• Source data:

>>

-- ==== Sys2Proof/Laws/State.lean ====
section
/-! SUPPORT. What each update of the state leaves unchanged, field by field, and what it writes. -/

namespace Sys2Proof.Laws

open Sys2Proof Sys2Proof.Machine

@[simp] theorem emit_variant (o : Out) (s : State) : (emit o s).variant = s.variant := rfl
@[simp] theorem emit_pending (o : Out) (s : State) : (emit o s).pending = s.pending := rfl
@[simp] theorem emit_fresh (o : Out) (s : State) : (emit o s).fresh = s.fresh := rfl
@[simp] theorem emit_pwr (o : Out) (s : State) : (emit o s).pwr = s.pwr := rfl
@[simp] theorem emit_time (o : Out) (s : State) : (emit o s).time = s.time := rfl
@[simp] theorem emit_pages (o : Out) (s : State) : (emit o s).pages = s.pages := rfl
@[simp] theorem emit_ctrs (o : Out) (s : State) : (emit o s).ctrs = s.ctrs := rfl
@[simp] theorem emit_hold (o : Out) (s : State) : (emit o s).hold = s.hold := rfl
@[simp] theorem emit_staged (o : Out) (s : State) : (emit o s).staged = s.staged := rfl
@[simp] theorem emit_live (o : Out) (s : State) : (emit o s).live = s.live := rfl
@[simp] theorem emit_eff (o : Out) (s : State) : (emit o s).eff = s.eff := rfl
@[simp] theorem emit_regs (o : Out) (s : State) : (emit o s).regs = s.regs := rfl
@[simp] theorem emit_ctab (o : Out) (s : State) : (emit o s).ctab = s.ctab := rfl
@[simp] theorem emit_sets (o : Out) (s : State) : (emit o s).sets = s.sets := rfl
@[simp] theorem emit_queue (o : Out) (s : State) : (emit o s).queue = s.queue := rfl
@[simp] theorem emit_checking (o : Out) (s : State) : (emit o s).checking = s.checking := rfl
@[simp] theorem emit_waits (o : Out) (s : State) : (emit o s).waits = s.waits := rfl
@[simp] theorem emit_chans (o : Out) (s : State) : (emit o s).chans = s.chans := rfl
@[simp] theorem emit_svcs (o : Out) (s : State) : (emit o s).svcs = s.svcs := rfl
@[simp] theorem emit_flows (o : Out) (s : State) : (emit o s).flows = s.flows := rfl
@[simp] theorem emit_stops (o : Out) (s : State) : (emit o s).stops = s.stops := rfl
@[simp] theorem emit_quench (o : Out) (s : State) : (emit o s).quench = s.quench := rfl
@[simp] theorem emit_ports (o : Out) (s : State) : (emit o s).ports = s.ports := rfl
@[simp] theorem emit_slots (o : Out) (s : State) : (emit o s).slots = s.slots := rfl
@[simp] theorem emit_slotPx (o : Out) (s : State) : (emit o s).slotPx = s.slotPx := rfl
@[simp] theorem emit_entries (o : Out) (s : State) : (emit o s).entries = s.entries := rfl
@[simp] theorem emit_merges (o : Out) (s : State) : (emit o s).merges = s.merges := rfl
@[simp] theorem emit_groups (o : Out) (s : State) : (emit o s).groups = s.groups := rfl
@[simp] theorem emit_layers (o : Out) (s : State) : (emit o s).layers = s.layers := rfl
@[simp] theorem emit_canvPx (o : Out) (s : State) : (emit o s).canvPx = s.canvPx := rfl
@[simp] theorem emit_cachePx (o : Out) (s : State) : (emit o s).cachePx = s.cachePx := rfl
@[simp] theorem emit_decs (o : Out) (s : State) : (emit o s).decs = s.decs := rfl
@[simp] theorem emit_dsps (o : Out) (s : State) : (emit o s).dsps = s.dsps := rfl
@[simp] theorem emit_mcs (o : Out) (s : State) : (emit o s).mcs = s.mcs := rfl
@[simp] theorem emit_dram (o : Out) (s : State) : (emit o s).dram = s.dram := rfl
@[simp] theorem emit_poison (o : Out) (s : State) : (emit o s).poison = s.poison := rfl
@[simp] theorem emit_broken (o : Out) (s : State) : (emit o s).broken = s.broken := rfl
@[simp] theorem emit_soft (o : Out) (s : State) : (emit o s).soft = s.soft := rfl
@[simp] theorem emit_yoke (o : Out) (s : State) : (emit o s).yoke = s.yoke := rfl
@[simp] theorem emit_aflows (o : Out) (s : State) : (emit o s).aflows = s.aflows := rfl
@[simp] theorem emit_tdms (o : Out) (s : State) : (emit o s).tdms = s.tdms := rfl
@[simp] theorem emit_ic (o : Out) (s : State) : (emit o s).ic = s.ic := rfl
@[simp] theorem emit_lanes (o : Out) (s : State) : (emit o s).lanes = s.lanes := rfl
@[simp] theorem emit_host (o : Out) (s : State) : (emit o s).host = s.host := rfl
@[simp] theorem emit_fw (o : Out) (s : State) : (emit o s).fw = s.fw := rfl
@[simp] theorem emit_tack (o : Out) (s : State) : (emit o s).tack = s.tack := rfl
@[simp] theorem emit_services (o : Out) (s : State) : (emit o s).services = s.services := rfl

@[simp] theorem draw_variant (s : State) : (draw s).variant = s.variant := rfl
@[simp] theorem draw_pending (s : State) : (draw s).pending = s.pending := rfl
@[simp] theorem draw_out (s : State) : (draw s).out = s.out := rfl
@[simp] theorem draw_pwr (s : State) : (draw s).pwr = s.pwr := rfl
@[simp] theorem draw_time (s : State) : (draw s).time = s.time := rfl
@[simp] theorem draw_pages (s : State) : (draw s).pages = s.pages := rfl
@[simp] theorem draw_ctrs (s : State) : (draw s).ctrs = s.ctrs := rfl
@[simp] theorem draw_hold (s : State) : (draw s).hold = s.hold := rfl
@[simp] theorem draw_staged (s : State) : (draw s).staged = s.staged := rfl
@[simp] theorem draw_live (s : State) : (draw s).live = s.live := rfl
@[simp] theorem draw_eff (s : State) : (draw s).eff = s.eff := rfl
@[simp] theorem draw_regs (s : State) : (draw s).regs = s.regs := rfl
@[simp] theorem draw_ctab (s : State) : (draw s).ctab = s.ctab := rfl
@[simp] theorem draw_sets (s : State) : (draw s).sets = s.sets := rfl
@[simp] theorem draw_queue (s : State) : (draw s).queue = s.queue := rfl
@[simp] theorem draw_checking (s : State) : (draw s).checking = s.checking := rfl
@[simp] theorem draw_waits (s : State) : (draw s).waits = s.waits := rfl
@[simp] theorem draw_chans (s : State) : (draw s).chans = s.chans := rfl
@[simp] theorem draw_svcs (s : State) : (draw s).svcs = s.svcs := rfl
@[simp] theorem draw_flows (s : State) : (draw s).flows = s.flows := rfl
@[simp] theorem draw_stops (s : State) : (draw s).stops = s.stops := rfl
@[simp] theorem draw_quench (s : State) : (draw s).quench = s.quench := rfl
@[simp] theorem draw_ports (s : State) : (draw s).ports = s.ports := rfl
@[simp] theorem draw_slots (s : State) : (draw s).slots = s.slots := rfl
@[simp] theorem draw_slotPx (s : State) : (draw s).slotPx = s.slotPx := rfl
@[simp] theorem draw_entries (s : State) : (draw s).entries = s.entries := rfl
@[simp] theorem draw_merges (s : State) : (draw s).merges = s.merges := rfl
@[simp] theorem draw_groups (s : State) : (draw s).groups = s.groups := rfl
@[simp] theorem draw_layers (s : State) : (draw s).layers = s.layers := rfl
@[simp] theorem draw_canvPx (s : State) : (draw s).canvPx = s.canvPx := rfl
@[simp] theorem draw_cachePx (s : State) : (draw s).cachePx = s.cachePx := rfl
@[simp] theorem draw_decs (s : State) : (draw s).decs = s.decs := rfl
@[simp] theorem draw_dsps (s : State) : (draw s).dsps = s.dsps := rfl
@[simp] theorem draw_mcs (s : State) : (draw s).mcs = s.mcs := rfl
@[simp] theorem draw_dram (s : State) : (draw s).dram = s.dram := rfl
@[simp] theorem draw_poison (s : State) : (draw s).poison = s.poison := rfl
@[simp] theorem draw_broken (s : State) : (draw s).broken = s.broken := rfl
@[simp] theorem draw_soft (s : State) : (draw s).soft = s.soft := rfl
@[simp] theorem draw_yoke (s : State) : (draw s).yoke = s.yoke := rfl
@[simp] theorem draw_aflows (s : State) : (draw s).aflows = s.aflows := rfl
@[simp] theorem draw_tdms (s : State) : (draw s).tdms = s.tdms := rfl
@[simp] theorem draw_ic (s : State) : (draw s).ic = s.ic := rfl
@[simp] theorem draw_lanes (s : State) : (draw s).lanes = s.lanes := rfl
@[simp] theorem draw_host (s : State) : (draw s).host = s.host := rfl
@[simp] theorem draw_fw (s : State) : (draw s).fw = s.fw := rfl
@[simp] theorem draw_tack (s : State) : (draw s).tack = s.tack := rfl
@[simp] theorem draw_services (s : State) : (draw s).services = s.services := rfl

@[simp] theorem bump_variant (k n x : Nat) (s : State) : (bump k n x s).variant = s.variant := rfl
@[simp] theorem bump_pending (k n x : Nat) (s : State) : (bump k n x s).pending = s.pending := rfl
@[simp] theorem bump_out (k n x : Nat) (s : State) : (bump k n x s).out = s.out := rfl
@[simp] theorem bump_fresh (k n x : Nat) (s : State) : (bump k n x s).fresh = s.fresh := rfl
@[simp] theorem bump_pwr (k n x : Nat) (s : State) : (bump k n x s).pwr = s.pwr := rfl
@[simp] theorem bump_time (k n x : Nat) (s : State) : (bump k n x s).time = s.time := rfl
@[simp] theorem bump_pages (k n x : Nat) (s : State) : (bump k n x s).pages = s.pages := rfl
@[simp] theorem bump_hold (k n x : Nat) (s : State) : (bump k n x s).hold = s.hold := rfl
@[simp] theorem bump_staged (k n x : Nat) (s : State) : (bump k n x s).staged = s.staged := rfl
@[simp] theorem bump_live (k n x : Nat) (s : State) : (bump k n x s).live = s.live := rfl
@[simp] theorem bump_eff (k n x : Nat) (s : State) : (bump k n x s).eff = s.eff := rfl
@[simp] theorem bump_regs (k n x : Nat) (s : State) : (bump k n x s).regs = s.regs := rfl
@[simp] theorem bump_ctab (k n x : Nat) (s : State) : (bump k n x s).ctab = s.ctab := rfl
@[simp] theorem bump_sets (k n x : Nat) (s : State) : (bump k n x s).sets = s.sets := rfl
@[simp] theorem bump_queue (k n x : Nat) (s : State) : (bump k n x s).queue = s.queue := rfl
@[simp] theorem bump_checking (k n x : Nat) (s : State) : (bump k n x s).checking = s.checking := rfl
@[simp] theorem bump_waits (k n x : Nat) (s : State) : (bump k n x s).waits = s.waits := rfl
@[simp] theorem bump_chans (k n x : Nat) (s : State) : (bump k n x s).chans = s.chans := rfl
@[simp] theorem bump_svcs (k n x : Nat) (s : State) : (bump k n x s).svcs = s.svcs := rfl
@[simp] theorem bump_flows (k n x : Nat) (s : State) : (bump k n x s).flows = s.flows := rfl
@[simp] theorem bump_stops (k n x : Nat) (s : State) : (bump k n x s).stops = s.stops := rfl
@[simp] theorem bump_quench (k n x : Nat) (s : State) : (bump k n x s).quench = s.quench := rfl
@[simp] theorem bump_ports (k n x : Nat) (s : State) : (bump k n x s).ports = s.ports := rfl
@[simp] theorem bump_slots (k n x : Nat) (s : State) : (bump k n x s).slots = s.slots := rfl
@[simp] theorem bump_slotPx (k n x : Nat) (s : State) : (bump k n x s).slotPx = s.slotPx := rfl
@[simp] theorem bump_entries (k n x : Nat) (s : State) : (bump k n x s).entries = s.entries := rfl
@[simp] theorem bump_merges (k n x : Nat) (s : State) : (bump k n x s).merges = s.merges := rfl
@[simp] theorem bump_groups (k n x : Nat) (s : State) : (bump k n x s).groups = s.groups := rfl
@[simp] theorem bump_layers (k n x : Nat) (s : State) : (bump k n x s).layers = s.layers := rfl
@[simp] theorem bump_canvPx (k n x : Nat) (s : State) : (bump k n x s).canvPx = s.canvPx := rfl
@[simp] theorem bump_cachePx (k n x : Nat) (s : State) : (bump k n x s).cachePx = s.cachePx := rfl
@[simp] theorem bump_decs (k n x : Nat) (s : State) : (bump k n x s).decs = s.decs := rfl
@[simp] theorem bump_dsps (k n x : Nat) (s : State) : (bump k n x s).dsps = s.dsps := rfl
@[simp] theorem bump_mcs (k n x : Nat) (s : State) : (bump k n x s).mcs = s.mcs := rfl
@[simp] theorem bump_dram (k n x : Nat) (s : State) : (bump k n x s).dram = s.dram := rfl
@[simp] theorem bump_poison (k n x : Nat) (s : State) : (bump k n x s).poison = s.poison := rfl
@[simp] theorem bump_broken (k n x : Nat) (s : State) : (bump k n x s).broken = s.broken := rfl
@[simp] theorem bump_soft (k n x : Nat) (s : State) : (bump k n x s).soft = s.soft := rfl
@[simp] theorem bump_yoke (k n x : Nat) (s : State) : (bump k n x s).yoke = s.yoke := rfl
@[simp] theorem bump_aflows (k n x : Nat) (s : State) : (bump k n x s).aflows = s.aflows := rfl
@[simp] theorem bump_tdms (k n x : Nat) (s : State) : (bump k n x s).tdms = s.tdms := rfl
@[simp] theorem bump_ic (k n x : Nat) (s : State) : (bump k n x s).ic = s.ic := rfl
@[simp] theorem bump_lanes (k n x : Nat) (s : State) : (bump k n x s).lanes = s.lanes := rfl
@[simp] theorem bump_host (k n x : Nat) (s : State) : (bump k n x s).host = s.host := rfl
@[simp] theorem bump_fw (k n x : Nat) (s : State) : (bump k n x s).fw = s.fw := rfl
@[simp] theorem bump_tack (k n x : Nat) (s : State) : (bump k n x s).tack = s.tack := rfl
@[simp] theorem bump_services (k n x : Nat) (s : State) : (bump k n x s).services = s.services := rfl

<<

• Your objective: Transcribe the records above exactly, beginning at the line that contains "(draw s).entries = s.entries := rfl" and ending with the line that contains "(draw s).broken = s.broken := rfl", both included, and nothing else.

• Answer to this task:
@[simp] theorem draw_entries (s : State) : (draw s).entries = s.entries := rfl
@[simp] theorem draw_merges (s : State) : (draw s).merges = s.merges := rfl
@[simp] theorem draw_groups (s : State) : (draw s).groups = s.groups := rfl
@[simp] theorem draw_layers (s : State) : (draw s).layers = s.layers := rfl
@[simp] theorem draw_canvPx (s : State) : (draw s).canvPx = s.canvPx := rfl
@[simp] theorem draw_cachePx (s : State) : (draw s).cachePx = s.cachePx := rfl
@[simp] theorem draw_decs (s : State) : (draw s).decs = s.decs := rfl
@[simp] theorem draw_dsps (s : State) : (draw s).dsps = s.dsps := rfl
@[simp] theorem draw_mcs (s : State) : (draw s).mcs = s.mcs := rfl
@[simp] theorem draw_dram (s : State) : (draw s).dram = s.dram := rfl
@[simp] theorem draw_poison (s : State) : (draw s).poison = s.poison := rfl
@[simp] theorem draw_broken (s : State) : (draw s).broken = s.broken := rfl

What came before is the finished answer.